Starr International Co., Greenberg’s closely held investment firm and an AIG shareholder, hasn’t shown the “extraordinary circumstances” needed to warrant the testimony because information on Bernanke’s role in the 2008 bailout can be obtained from other sources, the U.S. argued in a filing in the U.S. Court of Federal Claims in Washington.
Starr sued the government for $25 billion in 2011. Greenberg called the assumption of 80 percent of the AIG’s stock by the Federal Reserve Bank of New York in September 2008 a taking of property in violation of shareholders’ constitutional rights.
The AIG board on Jan. 9 declined to join the suit. A trial has been set for Sept. 29, 2014.
David Boies, a lawyer for Starr at Boies, Schiller & Flexner LLP, said in an e-mail that Bernanke “has important testimony” to give in this case. He said Starr will respond in court to the U.S. filing within the next couple of weeks.
The case is Starr International Co. v. U.S., 1:11-cv-00779, U.S. Court of Federal Claims (Washington).
Ex-SAC Trader Martoma Seeks Dismissal of Charges Related to Elan
Former SAC Capital Advisors LP portfolio manager Mathew Martoma urged a federal judge to dismiss two insider trading charges tied to his firm’s sales of Dublin-based Elan (ELN) Corp.’s American depositary receipts.
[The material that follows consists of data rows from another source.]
-- ==== Sys2Proof/Laws/Access.lean ====
section
/-!
SUPPORT. Accesses to the scratchpad of a core that no watchpoint watches, and what loads and stores come to.
-/
namespace Sys2Proof.Machine

/-! ### Nothing watches -/

theorem Core.calm_hitsOf {c : Core} (h : c.calm) (t : Touch) : c.hitsOf t = [] := by
  have h0 : ∀ n : Fin 4, t.hits c.dbg.wp[n].toNat = false := fun n => by
    simp only [Touch.hits, bitAt_getLsbD, h.2 n, Bool.false_and]
  simp only [Core.hitsOf, h0]
  rfl

/-- An access that no watchpoint watches leaves the core. -/
theorem Core.touched_calm {c : Core} (h : c.calm) (n : Nat) (t : Touch) : c.touched n t = c := by
  simp [Core.touched, Core.calm_hitsOf h]

/-- An access that no watchpoint watches leaves the state. -/
theorem State.touched_calm {s : State} (h : s.core.calm) (t : Touch) : s.touched t = s := by
  simp [State.touched, Core.broadcasts, Core.calm_hitsOf h, State.mapCore, Core.touched_calm h]

theorem Health.sound_bad {h : Health} (hb : h.sound = true) : h.bad = [] := by
  simp only [Health.sound, Bool.and_eq_true, beq_iff_eq] at hb; exact hb.1

theorem Health.touchN_calm {h : Health} (hb : h.sound = true) (a n : Nat) : h.touchN a n = h := by
  simp [Health.touchN, h.sound_bad hb]

theorem Health.lostIn_calm {h : Health} (hb : h.sound = true) (a n : Nat) : h.lostIn a n = false := by
  simp [Health.lostIn, hb]

theorem Health.firstLost_calm {h : Health} (hb : h.sound = true) (a n : Nat) : h.firstLost a n = none := by
  simp [Health.firstLost, hb]

theorem Health.wrote_calm {h : Health} (hb : h.sound = true) (a n : Nat) : h.wrote a n = h := by
  cases h; have := Health.sound_bad hb; simp_all [Health.wrote]

/-- A read leaves the bytes whose parity fails. -/
theorem Health.touchN_bad (h : Health) (a n : Nat) : (h.touchN a n).bad = h.bad := by
  have hf : ∀ (l : List Nat) (g : Health), g.bad = h.bad → (l.foldl (fun g i => h.touch g (a / 8 + i)) g).bad = h.bad := by
    intro l
    induction l with
    | nil => exact fun g hg => hg
    | cons x t ih => exact fun g hg => ih _ hg
  unfold Health.touchN
  split
  · rfl
  · exact hf _ _ rfl

theorem State.mapCore_same {s : State} {f : Core → Core} (h : f s.core = s.core) : s.mapCore f = s := by
  simp [State.mapCore, h]

/-- Members change places and back. -/
theorem focus_focus (k : Nat) (s : State) : focus k (focus k s) = s := by
  cases k with
  | zero => rfl
  | succ j =>
    cases hc : s.peers[j]? with
    | none =>
      have : focus (j + 1) s = s := by simp [focus, hc]
      rw [this, this]
    | some c =>
      obtain ⟨h1, h2⟩ := List.getElem?_eq_some_iff.1 hc
      have h3 : s.peers.set j c = s.peers := by rw [← h2]; exact List.set_getElem_self h1
      simp only [focus, hc, List.getElem?_set_self h1, List.set_set, h3]

theorem State.touchStore_calm {s : State} {k : Nat} (h : (focus k s).core.calm) (p n : Nat) : s.touchStore k p n = s := by
  rw [State.touchStore, State.mapCore_same, focus_focus]
  have := Health.touchN_calm h.1 p n
  simp [this]

/-- A load at a core that nothing watches and whose storage is sound leaves the state. -/
theorem State.readAt_calm {s : State} {k : Nat} (h : (focus k s).core.calm) (p n : Nat) (src : Source) : s.readAt k p n src = s := by
  have h1 : focus k ((focus k s).mapCore fun c => { c with health := c.health.touchN p n }) = s := State.touchStore_calm h p n
  simp only [State.readAt, h1, Health.lostIn_calm h.1, State.touched_calm h, focus_focus]
  simp

/-! ### Loads and stores -/

theorem loadValue_extended (n : Nat) (sg : Bool) (bs : List Byte) (h : 0 < n) : loadValue n sg bs = extended n sg bs := by
  cases sg with
  | false => rfl
  | true => exact sxtWord_signExtend _ _ (Nat.mul_pos (by decide) h)

theorem placeOf_local {s : State} {ea : Word} (h : ea.toNat < 2 ^ 60) : placeOf s ea = some (.loc ea.toNat) := by
  have h1 : bitsOf ea.toNat 60 4 = 0 := by rw [bitsOf, Nat.div_eq_of_lt h, Nat.zero_mod]
  have h2 : bitsOf ea.toNat 0 60 = ea.toNat := by rw [bitsOf, Nat.pow_zero, Nat.div_one, Nat.mod_eq_of_lt h]
  simp only [placeOf, h1, h2]

theorem queueing_local {s : State} {ea : Word} (h : ea.toNat < 2 ^ 60) : s.queueing ea = false := by
  simp [State.queueing, placeOf_local h]

/-- What a local load comes to where nothing stands against it. -/
theorem load_local {n len : Nat} {sg : Bool} {d : SReg} {ea : Word} {s : State} (hn : 0 < n) (hc : s.core.calm)
    (h : localReady s ea n false) :
    load n sg d ea len s
      = .done (s.ws d (extended n sg ((List.range n).map fun j => s.core.scratch.read (s.core.span.1 + ea.toNat + j)))) := by
  obtain ⟨h1, h2, h3, h4, h5⟩ := h
  have hh := State.touchStore_calm (k := 0) hc (s.core.span.1 + ea.toNat) n
  simp only [load, placeOf_local h1, h2, h4, queueing_local h1, loadLocal, State.localAt, h3, Health.lostIn_calm hc.1, loaded]
  simp [hh, State.touched_calm hc, loadValue_extended n sg _ hn, Core.readScratch, Mem.readN, h5]

/-- What a local store comes to where nothing stands against it. -/
theorem store_local {n : Nat} {v ea : Word} {s : State} (hc : s.core.calm) (h : localReady s ea n true) :
    store n v ea s
      = .done (s.mapCore fun c => { c with scratch := c.scratch.writeN (s.core.span.1 + ea.toNat) (leBytes n v.toNat) }) := by
  obtain ⟨h1, h2, h3, h4, h5⟩ := h
  have hw : ∀ p, (s.mapCore fun c => c.writeScratch p (leBytes n v.toNat))
      = s.mapCore fun c => { c with scratch := c.scratch.writeN p (leBytes n v.toNat) } := fun p => by
    simp [State.mapCore, Core.writeScratch, Health.wrote_calm hc.1]
  have ht : ∀ (p : Nat) (t : Touch), (s.mapCore fun c => { c with scratch := c.scratch.writeN p (leBytes n v.toNat) }).touched t
      = s.mapCore fun c => { c with scratch := c.scratch.writeN p (leBytes n v.toNat) } := fun p t =>
    State.touched_calm (s := s.mapCore fun c => { c with scratch := c.scratch.writeN p (leBytes n v.toNat) }) hc t
  simp only [store, placeOf_local h1, h2, storeLocal, State.localAt, h3, hw, ht]
  simp [h5]

/-- The bytes of a word written. -/
theorem Holds_writeN {m : Mem} (h : m.wf = true) (p n : Nat) (w : Word) : Holds (m.writeN p (leBytes n w.toNat)) m p n w := by
  intro q
  rw [Mem.read_writeN _ _ _ h, leBytes_length]
  split
  · rename_i hq
    rw [leBytes_word]
    have : q - p < n := by omega
    simp [List.getD, this]
  · rfl

/-! ### The state as an instruction finds it -/

theorem noted_calm {s : State} (h : s.core.calm) (hg : s.core.ganged = false) : s.noted.core.calm := by
  rw [State.noted_alone hg]; exact h

theorem noted_localReady {s : State} {ea : Word} {n : Nat} {w : Bool} (h : localReady s ea n w) (hg : s.core.ganged = false) :
    localReady s.noted ea n w := by
  rw [State.noted_alone hg]; exact h

end Sys2Proof.Machine
end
Martoma, who’s charged with the biggest insider trading scheme in U.S. history, cited a U.S. Supreme Court ruling in 2010, called Morrison v. National Australia Bank, that said U.S. laws don’t protect foreign investors who buy stocks on overseas exchanges.
He was charged by the U.S. in November, accused of helping the hedge fund founded by Steven A. Cohen make $276 million using illegal tips about a drug to treat Alzheimer’s disease. The U.S. alleged that after getting a tip from a neurologist who was head of the safety monitoring committee for the drug trial, Martoma traded on Elan ADRs and shares of Wyeth LLC. Martoma has denied wrongdoing and is scheduled to go on trial in November.
Martoma’s lawyer said that while he isn’t seeking dismissal of a charge tied to trading in Wyeth LLC, a Delaware corporation based in Madison, New Jersey, he reserves the right to do so later.
The case is U.S. v. Martoma, 12-cr-00973, U.S. District Court, Southern District of New York (Manhattan).